I just showed 3 simple examples above where addr would give CT error and unsafeAddr would give runtime errors or inconsistent results or would depend on seemingly unrelated context; each backend is affected, in different ways: c, js VM.

unsafeAddr is a useful escape hatch when you know what you're doing (including compiler implementation details such as sizeof thresholds for pass by value vs by reference), but at least the compiler tells you you're in uncharted territory. If we started to conflate addr and unsafeAddr, you'd lose this distinction and it would make addr less safe, turning some CT errors into RT errors or worse, UB.

In summary, conflating addr and unsafeAddr doesn't fix any bugs or enable any new features, and it does make the langauge less safe, for no tangible benefit.

c-blake commented 3 years ago

No one ever said unsafeAddr was badly named in being exactly as safe as addr. Quantifying this is hard because it is NOT about examples of "how it works" as you seem above to think are somehow persuasive. Rather, you want software lifecycle examples where the complicating distinction prevented many programmers from making important mistakes instead of just reflexively changing addr to unsafeAddr, as @Araq explained in his opening comment. In short, since you aren't really even arguing from the same perspective, disagreement is unsurprising. The benefit was, again explicitly, language simplicity which it is true may be subjective not "tangible", but many/most benefits are!

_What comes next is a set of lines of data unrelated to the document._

/-- Operand lane `k` of a request for `op`, as a number. -/
def operandLane (op : Op) (d : DataVec) (k : Nat) : Nat :=
  match op.format with
  | .enc => (wideLane d k).toNat
  | .dec => (narrowLane d k).toNat

end Sys2Proof.Claims

open Sys2Proof Sys2Proof.Machine Sys2Proof.Safety Sys2Proof.Claims

/-! ### Encoding -/

/-- 30_encoding.md R63: the five operation codes with their format and scalar function. -/
def Obligations.OpcodeTableOfR63 : Prop :=
  (∀ d, decode ⟨0x0, d⟩ = .ok (.f16Enc d)) ∧ Op.format .f16Enc = .enc ∧ Op.scalar .f16Enc = .narrowing f16enc ∧
  (∀ d, decode ⟨0x1, d⟩ = .ok (.f16Dec d)) ∧ Op.format .f16Dec = .dec ∧ Op.scalar .f16Dec = .widening f16dec ∧
  (∀ d, decode ⟨0x2, d⟩ = .ok (.bf16Enc d)) ∧ Op.format .bf16Enc = .enc ∧ Op.scalar .bf16Enc = .narrowing bf16enc ∧
  (∀ d, decode ⟨0x3, d⟩ = .ok (.bf16Dec d)) ∧ Op.format .bf16Dec = .dec ∧ Op.scalar .bf16Dec = .widening bf16dec ∧
  (∀ d, decode ⟨0x6, d⟩ = .ok (.bf16EncRne d)) ∧ Op.format .bf16EncRne = .enc ∧
    Op.scalar .bf16EncRne = .narrowing bf16encr

/-- Request words of 95_test_vectors.md P1 and P4, written out, decode to the requests they stand for. -/
def Obligations.PublishedRequestWordsDecode : Prop :=
  decodeWord .one 0x03F800000 = .ok (.f16Enc [0x3F800000]) ∧
  decodeWord .one 0x100007D00 = .ok (.f16Dec [0x00007D00]) ∧
  decodeWord .one 0x240490FDB = .ok (.bf16Enc [0x40490FDB]) ∧
  decodeWord .one 0x300003F80 = .ok (.bf16Dec [0x00003F80]) ∧
  decodeWord .one 0x63F80FFFF = .ok (.bf16EncRne [0x3F80FFFF]) ∧
  decodeWord .one 0x43F800000 = .error (.reservedOpcode 0x4) ∧
  decodeWord .one 0xEFFFFFFFF = .error (.reservedOpcode 0xE)

/-- Every instruction of every block is read back from its own request and from its own request word
(30_encoding.md R60): no bit of the encoding is dropped. -/
def Obligations.DecodeOfEncodeIsIdentity : Prop :=
  ∀ (L : LaneCount) (i : Instr), i.wf L = true →
    decode (encode i) = .ok i ∧ decodeWord L (encodeWord i) = .ok i ∧ encodeWord i < 2 ^ (4 + 32 * L.count)

/-- A request word has at most one meaning: what decodes is well-formed and encodes back to the same word. -/
def Obligations.DecodedWordEncodesBack : Prop :=
  ∀ (L : LaneCount) (w : Nat) (i : Instr), decodeWord L w = .ok i → i.wf L = true ∧ encodeWord i = w

/-- 30_encoding.md R64, R65: where lane `i` lies in a vector seen as one number; a decode request's high half is
ignored, an encode response's high half is zero. -/
def Obligations.LaneBitsOfVectors : Prop :=
  (∀ (v : DataVec) (i : Nat), (wideLane v i).toNat = joinWords v 0 / 2 ^ (32 * i) % 2 ^ 32 ∧
    (narrowLane v i).toNat = joinWords v 0 / 2 ^ (16 * i) % 2 ^ 16) ∧
  (∀ (L : LaneCount) (op : Op) (v v' : DataVec), op.format = .dec →
    (∀ k, k < L.count → narrowLane v k = narrowLane v' k) → respond L ⟨op.code, v⟩ = respond L ⟨op.code, v'⟩) ∧
  (∀ (L : LaneCount) (op : Op) (v : DataVec) (k : Nat), op.format = .enc → L.count ≤ k →
    narrowLane (respond L ⟨op.code, v⟩).data k = 0)

/-- The opcode table's word, placed by `withFetchWord`, is what the next step decodes and runs, in a state that differs
from the one given only as one edge does. The numbering is the model's choice (log 9), the placing too (log 14). -/
def Obligations.TableWordRunsNext : Prop :=
  ∀ (s : State) (nbits w : Nat) (i : Instr), decode (tableRequest s.params.lanes nbits w) = .ok i →
    (s.params.lanes = Config.resetParams.lanes → decodeTableWord nbits w = some i) ∧
    ∃ u, step (s.withFetchWord nbits w) = exec i u ∧ u.received = s.received ∧ u.mem = s.mem ∧ u.moves = s.moves ∧
      u.params.lanes = s.params.lanes ∧
      (s.queue.length < s.params.depth → u.params = s.params ∧ u.rounds = s.rounds)

/-- The patterns of each class of the two code formats (the pattern columns of 10_state.md, sections on binary16 and
bfloat16), and that `magF16` and `magBF16` grow with the pattern. Zeros, subnormals and normals have there the values of
10_state.md; to the infinity and NaN codes its tables give none, and those codes only follow the same formula: the
model's choice, log 16. -/
def Obligations.CodeClassesByPattern : Prop :=
  (∀ h : Code,
    (classF16 h = .zero ↔ low15 h = 0) ∧ (classF16 h = .subnormal ↔ 0x0001 ≤ low15 h ∧ low15 h ≤ 0x03FF) ∧
    (classF16 h = .normal ↔ 0x0400 ≤ low15 h ∧ low15 h ≤ 0x7BFF) ∧ (classF16 h = .infinity ↔ low15 h = 0x7C00) ∧
    (classF16 h = .nan ↔ 0x7C01 ≤ low15 h) ∧
    (classBF16 h = .zero ↔ low15 h = 0) ∧ (classBF16 h = .subnormal ↔ 0x0001 ≤ low15 h ∧ low15 h ≤ 0x007F) ∧
    (classBF16 h = .normal ↔ 0x0080 ≤ low15 h ∧ low15 h ≤ 0x7F7F) ∧ (classBF16 h = .infinity ↔ low15 h = 0x7F80) ∧
    (classBF16 h = .nan ↔ 0x7F81 ≤ low15 h)) ∧
  (∀ h g : Code, low15 h < low15 g → magF16 h < magF16 g ∧ magBF16 h < magBF16 g)

/-! ### The step -/

/-- With no move left the host leaves the pins idle and takes what is offered (the model's choice, log 2). -/
def Obligations.IdleHostTakesResponses : Prop :=
  ∀ s : State, s.moves = [] → nextRequest s = none ∧
    ∃ t, step s = .next t ∧ t.moves = [] ∧ t.mem = s.mem ∧
      (s.rspValid true = true → t.received = s.received ++ [s.rspPins true]) ∧
      (s.rspValid true = false → t.received = s.received ∧ t.queue = s.queue.map Entry.age)

/-- An edge that accepts a request naming an operation runs that instruction: the step is `exec` of the decoded
instruction (30_encoding.md R60, R66, R73), in the state with the rest of the edge done: the offered response taken if
`rsp_ready`, then one edge passed for what is in flight, then the new request joined with its full wait, the move
consumed. That order within one edge and that way of counting edges are the model's choice, log 7 and log 4; that
room in the queue means acceptance is its reading, log 6. -/
def Obligations.StepRunsDecodedInstruction : Prop :=
  ∀ (s : State) (p : Pins) (rest : List HostMove) (i : Instr), s.moves = .drive p :: rest →
    p.rstN = true → p.reqValid = true → s.queue.length < s.params.depth →
    decode { op := p.reqOp, data := fitLanes s.params.lanes p.reqData } = .ok i →
    i.wf s.params.lanes = true ∧ step s = exec i (restOfEdge p { s with moves := rest })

It may clarify to discuss the opposite direction of this RFC which relates to this benefit. If unsafeAddr is helpful, ptrs remembering how they were created might be even more helpful, no? By default blocking writes to memory in some far removed part of the call stack from ptrs that came from unsafeAddr is "safer". This move opens up a whole "const correctness" can of worms {Nim gets a shout out in today's version! }. Do we go all the way, even past FFI boundaries for the C/C++ backends that have const pointers? How many programmers just cast away constness in const-correct languages? Should they? Maybe not. Would Nim programmers? This is the "same perspective playing field" upon which you should argue. It is admittedly quicksand.

Since it is very hard to assess all this objectively (or even systematically) people mostly argue by bald assertion. Here's one - it's already a very bad sign that long-time Nim users need to ask about the distinction. Maybe that happens because pointers are needed so rarely and keeping up that good work however/wherever & making it more rare rather than adding new ones is what matters in the end?